Your doctor can give you a cortisone injection into the problem area, and that often reduces the swelling quickly. You must rest your finger after the injection for at least three days.

If two injections fail to free the finger, then you need to consult an orthopedic surgeon for an opinion on surgical release of the tendon.

Dear Dr. Roach: About a month and a half ago, I received a cortisone shot for trochanteric bursitis. I felt relief for a month and gradually began using an elliptical machine. The pain returned shortly after I resumed walking. Then I had another shot. When and what kind of cardio exercise should I do?


Dear M.M.: The greater trochanter is the bony projection at the top and side of the thigh bone. It's an area with three bursas — small, flat disks inserted between tendons and bones to prevent friction when the tendon moves across the bone.

Excessive exercise, hip arthritis, a discrepancy in the length of the legs and a turning of the foot to the big-toe side when it hits the ground are some of the causes of trochanteric bursitis.

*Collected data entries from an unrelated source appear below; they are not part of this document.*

/-- The drain, of those that satisfy `ok`, with the least tick: its position. -/
def firstDrain (tick : Drain → Nat) (ok : Drain → Bool) (ds : List Drain) : Option Nat :=
  (ds.zipIdx.foldl (fun m d => if ok d.1 then (match m with
    | none => some (tick d.1, d.2)
    | some b => if tick d.1 < b.1 then some (tick d.1, d.2) else some b) else m) none).map (·.2)

/-- The line of a landed grain was committed as poisoned (R76). -/
def Drain.grainPoisoned (d : Drain) (g : Nat) : Bool := d.pois.contains ((d.cmd.col % 2 + g) / 2)

/-- Position of the PC's read that lands next at the present tick (R72, R144). -/
def State.nextLanding (s : State) (key : Nat) : Option Nat :=
  let tickOf (d : Drain) : Nat := d.landTick (s.profileOf d.cmd.info)
  firstDrain tickOf (fun d => d.landed < d.cmd.n && !s.landBlocked d.cmd && tickOf d ≤ s.tick) (s.pcAt key).reads

/-- GRAIN_LANDING: the next landing of a PC's played reads, at its tick (R72, R73, R75, R76, R144). Of a transposed payload with a line that was committed as poisoned, the whole is poisoned and POISON raised once (log 80, DESIGN CHOICE). -/
def execGrainLanding (stack pc : Nat) (s : State) : Out State :=
  let key := pcKey stack pc
  let p := s.pcAt key
  match s.nextLanding key with
  | none => .next s
  | some i =>
    match p.reads[i]? with
    | none => .next s
    | some d =>
        let c := d.cmd
        let zeros (n : Nat) : List Byte := List.replicate n 0
        if c.lumped then
          let pz := d.bad || !d.pois.isEmpty
          let s1 := ((s.dataFrame key c).modCore c.targetCore fun k => k.landLump c (if pz then zeros (64 * c.n) else d.data) pz).setPc key
            { p with reads := p.reads.set i { d with landed := c.n } }
          .next (if pz && !d.bad then s1.reportOp c.info (imprecise cPoison 0 (s1.landPtr c 0 0)) else s1)
        else
          let g := d.landed
          let pz := d.bad || d.grainPoisoned g
          let bs := if pz then zeros 64 else (d.data.drop (64 * g)).take 64
          let s1 := ((s.dataFrame key c).modCore c.targetCore fun k => k.landGrain c g bs pz).setPc key { p with reads := p.reads.set i { d with landed := g + 1 } }
          let f := s1.free
          .next (if pz && !d.bad then f.2.reportOp c.info (imprecise cPoison 0 (s1.landPtr c g f.1)) else s1)

/-! ### Verdicts and commits (R74, R76, R77, R92 to R99) -/

/-- Tick of the last grain of a drain's next line. -/
def Drain.lineTick (d : Drain) : Nat := d.tick + 4 * (2 * d.judged + 1)

/-- The Lintel's next line of a PC, in play-out order: a read (false) or a write (true), and its position (R77, R97, R99). -/
def Pc.nextLine (p : Pc) : Option (Bool × Nat) :=
  let r := firstDrain Drain.lineTick (fun _ => true) p.reads
  let w := firstDrain Drain.lineTick (fun _ => true) p.writes
  match r, w with
  | none, none => none
  | some i, none => some (false, i)
  | none, some i => some (true, i)
  | some i, some j =>
    match p.reads[i]?, p.writes[j]? with
    | some a, some b => if b.lineTick < a.lineTick then some (true, j) else some (false, i)
    | _, _ => none

/-- Add counted grains of a metered region to its meter, from the cluster that landed them (R367, R368). -/
def State.meterGrains (s : State) (c : Cmd) (n : Nat) : State :=
  match c.meter with
  | none => s
  | some m =>
    let s1 := s.modWorld c.info.world fun w =>
      { w with meters := SMap.set w.meters m (SMap.get w.meters 0 m + word n),
               recent := (s.ns, c.info.core / 12, m, n) :: w.recent.filter fun r => s.ns < r.1 + 10000 }
    s1.modWg c.info.wg fun g => { g with meterGrains := g.meterGrains + n }

/-- Poison what a failing line landed (R98). Overwriting a scale record that the line landed, or the payload of an `mrdt`, is a tile-granular write of its own, so the generation counts on once more with each failing line (R123; log 84, DESIGN CHOICE). -/
def Core.poisonLine (k : Core) (c : Cmd) (j : Nat) : Core :=
  if c.lumped then k.landLump c (List.replicate (64 * c.n) 0) true
  else
    let g := c.grainsOf j
    (List.range g.2).foldl (fun k i => k.landGrain c (g.1 + i) (List.replicate 64 0) true) k

/-- A read of a PC is complete: its ring slot is given and its syllable retires (R68, R74). -/
def State.finishRead (s : State) (c : Cmd) : State :=
  let s1 := match c.target with
    | .ring k q sl => s.completeSlot k q sl
    | _ => s
  s1.arriveOp c.info

/-- LINE_VERDICT: the Lintel judges the next line of a PC's reads (R74, R97, R98; log 6, DESIGN CHOICE; log 67, DEDUCED). -/
def execLineVerdict (stack pc : Nat) (s : State) : Out State :=
  let key := pcKey stack pc
  let p := s.pcAt key
  match p.nextLine with
  | some (false, i) =>
    match p.reads[i]? with
    | none => .next s
    | some d =>
      let c := d.cmd
      let g := c.grainsOf d.judged
      if d.landed < g.1 + g.2 then .next s
      else
        let pla := c.pla key d.judged
        let fails := !d.bad && d.fails.contains d.judged
        let pz := d.bad || fails || d.pois.contains d.judged
        let f := s.free
        let s1 := if fails then
            let s1 := (f.2.modCore c.targetCore fun k => k.poisonLine c d.judged).verifyEvent d.world pla
            s1.reportOp c.info (imprecise cVerify (s.verifyDetail c g.1 f.1) (word (pla * 128)))
          else s
        let s2 := s1.countFor c.info (64 * g.2) pz
        let s3 := if pz then s2 else s2.meterGrains c g.2
        if d.judged + 1 == c.lines then
          .next ((s3.setPc key { p with reads := p.reads.eraseIdx i }).finishRead c)
        else .next (s3.setPc key { p with reads := p.reads.set i { d with judged := d.judged + 1 } })
  | _ => .next s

Have you tried using a stationary bike? If it brings on pain, stop. How about swimming? It's an excellent cardio (heart) exercise and doesn't put stress on the legs.

You shouldn't try any exercise until you have been free of pain for two weeks. When that happy day arrives, walk a block or two. If you're tolerating walking fine, increase your distance and speed by 10 percent every week. That's a safe way to get back into exercising without inflaming bursas.